Alderman Kenneth A. Kirby said that the mayor "is on the right track," but he would prefer to see no job reductions.

"You never want to lay off anybody," said Kirby, a Democrat. "Our guys know the 83-year-old ladies on their routes. They know when there's snow, these ladies may not have put out their trash on the curb. They take the extra five steps and get the trash. A privatized service isn't going to do that. These guys know the people. People are looking at strictly dollars and cents — not looking at the value we have.

"Trash service is a core city service," said Kirby. "The citizens of Annapolis don't want to drive up the unemployment rate. If the city turns over its operations to a contractor, 20 men who have dedicated decades of their lives now won't be able to put food on their tables."

The mayor's plan would change the garbage collection route structures and require some employees to work more hours. The city would stop using vacuums for leaf collection and instead collect bags of leaves and provide bulk collection on demand instead of quarterly.

Arnett also criticized city officials for creating a panel and issuing a request for proposals from contractors, only to decide to continue with the same system.

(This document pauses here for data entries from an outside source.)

-- ==== Sys2Proof/Laws/State.lean ====
section
/-! SUPPORT. What each update of the state leaves alone, and what it gives back: one lemma per field and update. -/

namespace Sys2Proof.Machine

/- setCore. -/

@[simp] theorem State.setCore_time (s : State) (c : Fin 192) (k : Core) : (s.setCore c k).time = s.time := rfl
@[simp] theorem State.setCore_ctxs (s : State) (c : Fin 192) (k : Core) : (s.setCore c k).ctxs = s.ctxs := rfl
@[simp] theorem State.setCore_fns (s : State) (c : Fin 192) (k : Core) : (s.setCore c k).fns = s.fns := rfl
@[simp] theorem State.setCore_numVfs (s : State) (c : Fin 192) (k : Core) : (s.setCore c k).numVfs = s.numVfs := rfl
@[simp] theorem State.setCore_regs (s : State) (c : Fin 192) (k : Core) : (s.setCore c k).regs = s.regs := rfl
@[simp] theorem State.setCore_win (s : State) (c : Fin 192) (k : Core) : (s.setCore c k).win = s.win := rfl
@[simp] theorem State.setCore_stepSh (s : State) (c : Fin 192) (k : Core) : (s.setCore c k).stepSh = s.stepSh := rfl
@[simp] theorem State.setCore_hostPrev (s : State) (c : Fin 192) (k : Core) : (s.setCore c k).hostPrev = s.hostPrev := rfl
@[simp] theorem State.setCore_hostFirst (s : State) (c : Fin 192) (k : Core) : (s.setCore c k).hostFirst = s.hostFirst := rfl
@[simp] theorem State.setCore_hostCur (s : State) (c : Fin 192) (k : Core) : (s.setCore c k).hostCur = s.hostCur := rfl
@[simp] theorem State.setCore_mem (s : State) (c : Fin 192) (k : Core) : (s.setCore c k).mem = s.mem := rfl
@[simp] theorem State.setCore_marked (s : State) (c : Fin 192) (k : Core) : (s.setCore c k).marked = s.marked := rfl
@[simp] theorem State.setCore_regions (s : State) (c : Fin 192) (k : Core) : (s.setCore c k).regions = s.regions := rfl
@[simp] theorem State.setCore_dir (s : State) (c : Fin 192) (k : Core) : (s.setCore c k).dir = s.dir := rfl
@[simp] theorem State.setCore_refetches (s : State) (c : Fin 192) (k : Core) : (s.setCore c k).refetches = s.refetches := rfl
@[simp] theorem State.setCore_refetchNo (s : State) (c : Fin 192) (k : Core) : (s.setCore c k).refetchNo = s.refetchNo := rfl
@[simp] theorem State.setCore_meet (s : State) (c : Fin 192) (k : Core) : (s.setCore c k).meet = s.meet := rfl
@[simp] theorem State.setCore_chans (s : State) (c : Fin 192) (k : Core) : (s.setCore c k).chans = s.chans := rfl
@[simp] theorem State.setCore_svcQ (s : State) (c : Fin 192) (k : Core) : (s.setCore c k).svcQ = s.svcQ := rfl
@[simp] theorem State.setCore_sqs (s : State) (c : Fin 192) (k : Core) : (s.setCore c k).sqs = s.sqs := rfl
@[simp] theorem State.setCore_cqs (s : State) (c : Fin 192) (k : Core) : (s.setCore c k).cqs = s.cqs := rfl
@[simp] theorem State.setCore_streams (s : State) (c : Fin 192) (k : Core) : (s.setCore c k).streams = s.streams := rfl
@[simp] theorem State.setCore_cc (s : State) (c : Fin 192) (k : Core) : (s.setCore c k).cc = s.cc := rfl
@[simp] theorem State.setCore_ports (s : State) (c : Fin 192) (k : Core) : (s.setCore c k).ports = s.ports := rfl
@[simp] theorem State.setCore_banks (s : State) (c : Fin 192) (k : Core) : (s.setCore c k).banks = s.banks := rfl
@[simp] theorem State.setCore_fence (s : State) (c : Fin 192) (k : Core) : (s.setCore c k).fence = s.fence := rfl
@[simp] theorem State.setCore_member (s : State) (c : Fin 192) (k : Core) : (s.setCore c k).member = s.member := rfl
@[simp] theorem State.setCore_windows (s : State) (c : Fin 192) (k : Core) : (s.setCore c k).windows = s.windows := rfl
@[simp] theorem State.setCore_winGen (s : State) (c : Fin 192) (k : Core) : (s.setCore c k).winGen = s.winGen := rfl
@[simp] theorem State.setCore_txQ (s : State) (c : Fin 192) (k : Core) : (s.setCore c k).txQ = s.txQ := rfl
@[simp] theorem State.setCore_inbox (s : State) (c : Fin 192) (k : Core) : (s.setCore c k).inbox = s.inbox := rfl
@[simp] theorem State.setCore_awaiting (s : State) (c : Fin 192) (k : Core) : (s.setCore c k).awaiting = s.awaiting := rfl
@[simp] theorem State.setCore_streamSeq (s : State) (c : Fin 192) (k : Core) : (s.setCore c k).streamSeq = s.streamSeq := rfl
@[simp] theorem State.setCore_flowNo (s : State) (c : Fin 192) (k : Core) : (s.setCore c k).flowNo = s.flowNo := rfl
@[simp] theorem State.setCore_tolls (s : State) (c : Fin 192) (k : Core) : (s.setCore c k).tolls = s.tolls := rfl
@[simp] theorem State.setCore_layers (s : State) (c : Fin 192) (k : Core) : (s.setCore c k).layers = s.layers := rfl
@[simp] theorem State.setCore_layerTab (s : State) (c : Fin 192) (k : Core) : (s.setCore c k).layerTab = s.layerTab := rfl
@[simp] theorem State.setCore_ruleTab (s : State) (c : Fin 192) (k : Core) : (s.setCore c k).ruleTab = s.ruleTab := rfl
@[simp] theorem State.setCore_nextTabs (s : State) (c : Fin 192) (k : Core) : (s.setCore c k).nextTabs = s.nextTabs := rfl
@[simp] theorem State.setCore_lossGate (s : State) (c : Fin 192) (k : Core) : (s.setCore c k).lossGate = s.lossGate := rfl
@[simp] theorem State.setCore_tollRegs (s : State) (c : Fin 192) (k : Core) : (s.setCore c k).tollRegs = s.tollRegs := rfl
@[simp] theorem State.setCore_guardPermits (s : State) (c : Fin 192) (k : Core) : (s.setCore c k).guardPermits = s.guardPermits := rfl
@[simp] theorem State.setCore_moments (s : State) (c : Fin 192) (k : Core) : (s.setCore c k).moments = s.moments := rfl
@[simp] theorem State.setCore_lanternQ (s : State) (c : Fin 192) (k : Core) : (s.setCore c k).lanternQ = s.lanternQ := rfl
@[simp] theorem State.setCore_lanternRun (s : State) (c : Fin 192) (k : Core) : (s.setCore c k).lanternRun = s.lanternRun := rfl
@[simp] theorem State.setCore_faultLog (s : State) (c : Fin 192) (k : Core) : (s.setCore c k).faultLog = s.faultLog := rfl
@[simp] theorem State.setCore_hearth (s : State) (c : Fin 192) (k : Core) : (s.setCore c k).hearth = s.hearth := rfl
@[simp] theorem State.setCore_power (s : State) (c : Fin 192) (k : Core) : (s.setCore c k).power = s.power := rfl
@[simp] theorem State.setCore_mfg (s : State) (c : Fin 192) (k : Core) : (s.setCore c k).mfg = s.mfg := rfl
@[simp] theorem State.setCore_gatehouse (s : State) (c : Fin 192) (k : Core) : (s.setCore c k).gatehouse = s.gatehouse := rfl
@[simp] theorem State.setCore_free (s : State) (c : Fin 192) (k : Core) : (s.setCore c k).free = s.free := rfl
@[simp] theorem State.setCore_out (s : State) (c : Fin 192) (k : Core) : (s.setCore c k).out = s.out := rfl
@[simp] theorem State.setCore_pending (s : State) (c : Fin 192) (k : Core) : (s.setCore c k).pending = s.pending := rfl
@[simp] theorem State.core_setCore (s : State) (c : Fin 192) (k : Core) : (s.setCore c k).core c = k := Vector.getElem_set_self _
theorem State.core_setCore_ne (s : State) (c : Fin 192) (k : Core) {q : Fin 192} (h : c ≠ q) : (s.setCore c k).core q = s.core q :=
  Vector.getElem_set_ne c.isLt q.isLt fun h2 => h (Fin.ext h2)
@[simp] theorem State.ctx_setCore (s : State) (c : Fin 192) (k : Core) (q : Fin 64) : (s.setCore c k).ctx q = s.ctx q := rfl
@[simp] theorem State.fn_setCore (s : State) (c : Fin 192) (k : Core) (q : Fin 32) : (s.setCore c k).fn q = s.fn q := rfl
@[simp] theorem State.chan_setCore (s : State) (c : Fin 192) (k : Core) (q : Fin 208) : (s.setCore c k).chan q = s.chan q := rfl
@[simp] theorem State.port_setCore (s : State) (c : Fin 192) (k : Core) (q : Fin 36) : (s.setCore c k).port q = s.port q := rfl
@[simp] theorem State.bank_setCore (s : State) (c : Fin 192) (k : Core) (q : Fin 2) : (s.setCore c k).bank q = s.bank q := rfl
@[simp] theorem State.sq_setCore (s : State) (c : Fin 192) (k : Core) (q : Fin 256) : (s.setCore c k).sq q = s.sq q := rfl
@[simp] theorem State.cq_setCore (s : State) (c : Fin 192) (k : Core) (q : Fin 256) : (s.setCore c k).cq q = s.cq q := rfl
@[simp] theorem State.toll_setCore (s : State) (c : Fin 192) (k : Core) (q : Fin 4) : (s.setCore c k).toll q = s.toll q := rfl
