theorem Core.bump64_regs_wf {k : Core} (h : SMap.wf coreReset k.regs = true) (off n : Nat) : SMap.wf coreReset (k.bump64 off n).regs = true :=
  Regs.bump64_wf h off n

/- Reports and the fault log (R389, R420). -/

theorem State.report_shape (s : State) (r : Report) : ∃ g regs out, s.report r = { s with gatehouse := g, regs := regs, out := out } := by
  unfold State.report
  dsimp only
  split <;> exact ⟨_, _, _, rfl⟩

theorem State.report_regs_wf {s : State} (h : SMap.wf glbReset s.regs = true) (r : Report) : SMap.wf glbReset (s.report r).regs = true := by
  unfold State.report
  dsimp only
  split
  · exact State.wrBits_regs_wf (s := { s with gatehouse := _, out := _ }) h _ _ _ _
  · exact h

/-- An entry of the fault log changes the log, its pointers, the Gatehouse's reports and what goes out. -/
theorem State.logFault_shape (s : State) (e : LogEntry) :
    ∃ l g regs out, s.logFault e = { s with faultLog := l, gatehouse := g, regs := regs, out := out } := by
  unfold State.logFault
  dsimp only
  split
  · obtain ⟨g, regs, out, h⟩ := State.report_shape ((({ s with faultLog := SMap.set (fun _ => []) s.faultLog (bitsOf (s.rd 0x90004) 15 0 % 1024) (e.bytes s.time (bitsOf (s.rd 0x90004) 15 0) (s.stepOf e.ctx)) }).wrBits 0x90004 15 0 (bitsOf (s.rd 0x90004) 15 0 + 1)).bumpField 0x90004 31 16 1) (.fault (e.bytes s.time (bitsOf (s.rd 0x90004) 15 0) (s.stepOf e.ctx)))
    exact ⟨_, g, regs, out, h⟩
  · obtain ⟨g, regs, out, h⟩ := State.report_shape (({ s with faultLog := SMap.set (fun _ => []) s.faultLog (bitsOf (s.rd 0x90004) 15 0 % 1024) (e.bytes s.time (bitsOf (s.rd 0x90004) 15 0) (s.stepOf e.ctx)) }).wrBits 0x90004 15 0 (bitsOf (s.rd 0x90004) 15 0 + 1)) (.fault (e.bytes s.time (bitsOf (s.rd 0x90004) 15 0) (s.stepOf e.ctx)))
    exact ⟨_, g, regs, out, h⟩

theorem State.hearthEvent_shape (s : State) (bit : Nat) :
    ∃ g regs out, s.hearthEvent bit = { s with gatehouse := g, regs := regs, out := out } := by
  unfold State.hearthEvent
  split
  · exact ⟨_, _, _, rfl⟩
  · obtain ⟨g, regs, out, h⟩ := State.report_shape (s.wrBits 0x70004 bit bit 1) (.event ((s.wrBits 0x70004 bit bit 1).rd 0x70004))
    exact ⟨g, regs, out, h⟩

/- What the Innkeeper tells the host. -/

/-- A message or a pending bit; another function keeps its state. -/
theorem State.msix_shape (s : State) (f : Fin 32) (v : Nat) : ∃ k out, s.msix f v = { s with fns := s.fns.set f k, out := out } := by
  have same : s.fns.set f s.fns[f] = s.fns := by ext i hi; simp
  unfold State.msix
  dsimp only
  split
  · exact ⟨s.fns[f], s.out, by rw [same]⟩
  · split
    · exact ⟨_, _, rfl⟩
    · exact ⟨s.fns[f], _, by rw [same]⟩

/-- An event changes the function's own state, and may send a message. -/
theorem State.postEvent_shape (s : State) (f : Fin 32) (evt seq : Nat) (st : Byte) (u : Bool) (body : List Byte) :
    ∃ k out, s.postEvent f evt seq st u body = { s with fns := s.fns.set f k, out := out } := by
  have same : s.fns.set f s.fns[f] = s.fns := by ext i hi; simp
  unfold State.postEvent
  dsimp only
  split
  · exact ⟨s.fns[f], s.out, by rw [same]⟩
  · split
    · exact ⟨_, _, rfl⟩
    · generalize Memory.writeLE (Memory.writeRun _ _ _) _ _ _ = box
      obtain ⟨k, out, h⟩ := State.msix_shape (s.modFn f fun q => { q with box := box }) f 0
      refine ⟨k, out, h.trans ?_⟩
      have : ∀ a : Fn, (s.fns.set f a).set f k = s.fns.set f k := fun a => by
        ext i hi; simp
      simp only [State.modFn, this]

/-- A record joins a completion ring, or its context's held records. -/
theorem State.pushRec_shape (s : State) (x : Option (Fin 64)) (q : Fin 256) (r : Rec) :
    ∃ cqs ctxs, s.pushRec x q r = { s with cqs := cqs, ctxs := ctxs } := by
  unfold State.pushRec
  split
  · split <;> exact ⟨_, _, rfl⟩
  · exact ⟨_, _, rfl⟩

/-- A completion changes the rings and, for an orphaned context, its held records. -/
theorem State.complete_shape (s : State) (d : DescRef) (st : Byte) (d16 d32 d64 : Nat) :
    ∃ sqs cqs ctxs, s.complete d st d16 d32 d64 = { s with sqs := sqs, cqs := cqs, ctxs := ctxs } := by
  unfold State.complete
  dsimp only
  obtain ⟨cqs, ctxs, h⟩ := State.pushRec_shape s (s.sq (ringOf d.ring)).ctx (s.cqOf (ringOf d.ring)) { sq := d.ring, idx := some d.idx, tag := d.le 4 4, status := st, type := d.le 1 1, d16 := d16, d32 := d32, d64 := d64, irq := bitOf (d.le 2 1) 0, time := s.time }
  rw [h]
  split <;> split <;> exact ⟨_, _, _, rfl⟩

/-- A completion of a ring whose context is not orphaned: one record joins those that wait (R333). -/
theorem State.complete_record {s : State} {d : DescRef} {x : Fin 64} (hx : (s.sq (ringOf d.ring)).ctx = some x) (ho : (s.ctx x).orphaned = false)
    (st : Byte) (d16 d32 d64 : Nat) : s.complete d st d16 d32 d64 = s.modCq (s.cqOf (ringOf d.ring)) fun k => { k with waiting := k.waiting ++
      [{ sq := d.ring, idx := some d.idx, tag := d.le 4 4, status := st, type := d.le 1 1, d16 := d16, d32 := d32, d64 := d64,
         irq := bitOf (d.le 2 1) 0, time := s.time }] } := by
  simp [State.complete, State.pushRec, hx, ho]

/- Memory tiers. -/

/-- From `s` to `t` only what a memory controller keeps and reports has changed: markers, channels, the fault log and its reports. -/
def TierOnly (s t : State) : Prop :=
  t = { s with marked := t.marked, chans := t.chans, faultLog := t.faultLog, gatehouse := t.gatehouse, regs := t.regs, out := t.out }

theorem TierOnly.refl (s : State) : TierOnly s s := rfl

theorem TierOnly.trans {s t u : State} (h : TierOnly s t) (h' : TierOnly t u) : TierOnly s u := by
  unfold TierOnly at *; rw [h', h]

theorem TierOnly.mem {s t : State} (h : TierOnly s t) : t.mem = s.mem := by rw [h]

/-- A fold of such updates is one. -/
theorem TierOnly.foldl {α : Type} {f : State → α → State} (hf : ∀ s a, TierOnly s (f s a)) (l : List α) (s : State) : TierOnly s (l.foldl f s) := by
  induction l generalizing s with
  | nil => exact .refl s
  | cons a l ih => exact (hf s a).trans (ih _)

theorem State.modChan_tier (s : State) (c : Fin 208) (f : Chan → Chan) : TierOnly s (s.modChan c f) := rfl
theorem State.withMarked_tier (s : State) (m : SMap Bool) : TierOnly s { s with marked := m } := rfl
theorem State.markGrans_tier (s : State) (gs : List Nat) : TierOnly s (s.markGrans gs) := rfl

theorem State.logFault_tier (s : State) (e : LogEntry) : TierOnly s (s.logFault e) := by
  obtain ⟨l, g, regs, out, h⟩ := s.logFault_shape e; rw [h]; rfl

He said Cohen's plan had taken ideas from the proposals of contractors who bid on the job.

"By pulling the rug out from underneath this process, how many people do you think are going to bid next time?" said Arnett. "They're going to say, 'The city isn't serious. All the city's going to do is steal our intellectual property.' "

Sandra Solomon, an Annapolis resident, told city officials she opposes the recommendation on outsourcing. But she also doesn't want to see the city's sanitation staff cut. "Last year, these same people were given a 5 percent pay reduction. They're doing a good job. Let's stop fooling around with people's lives."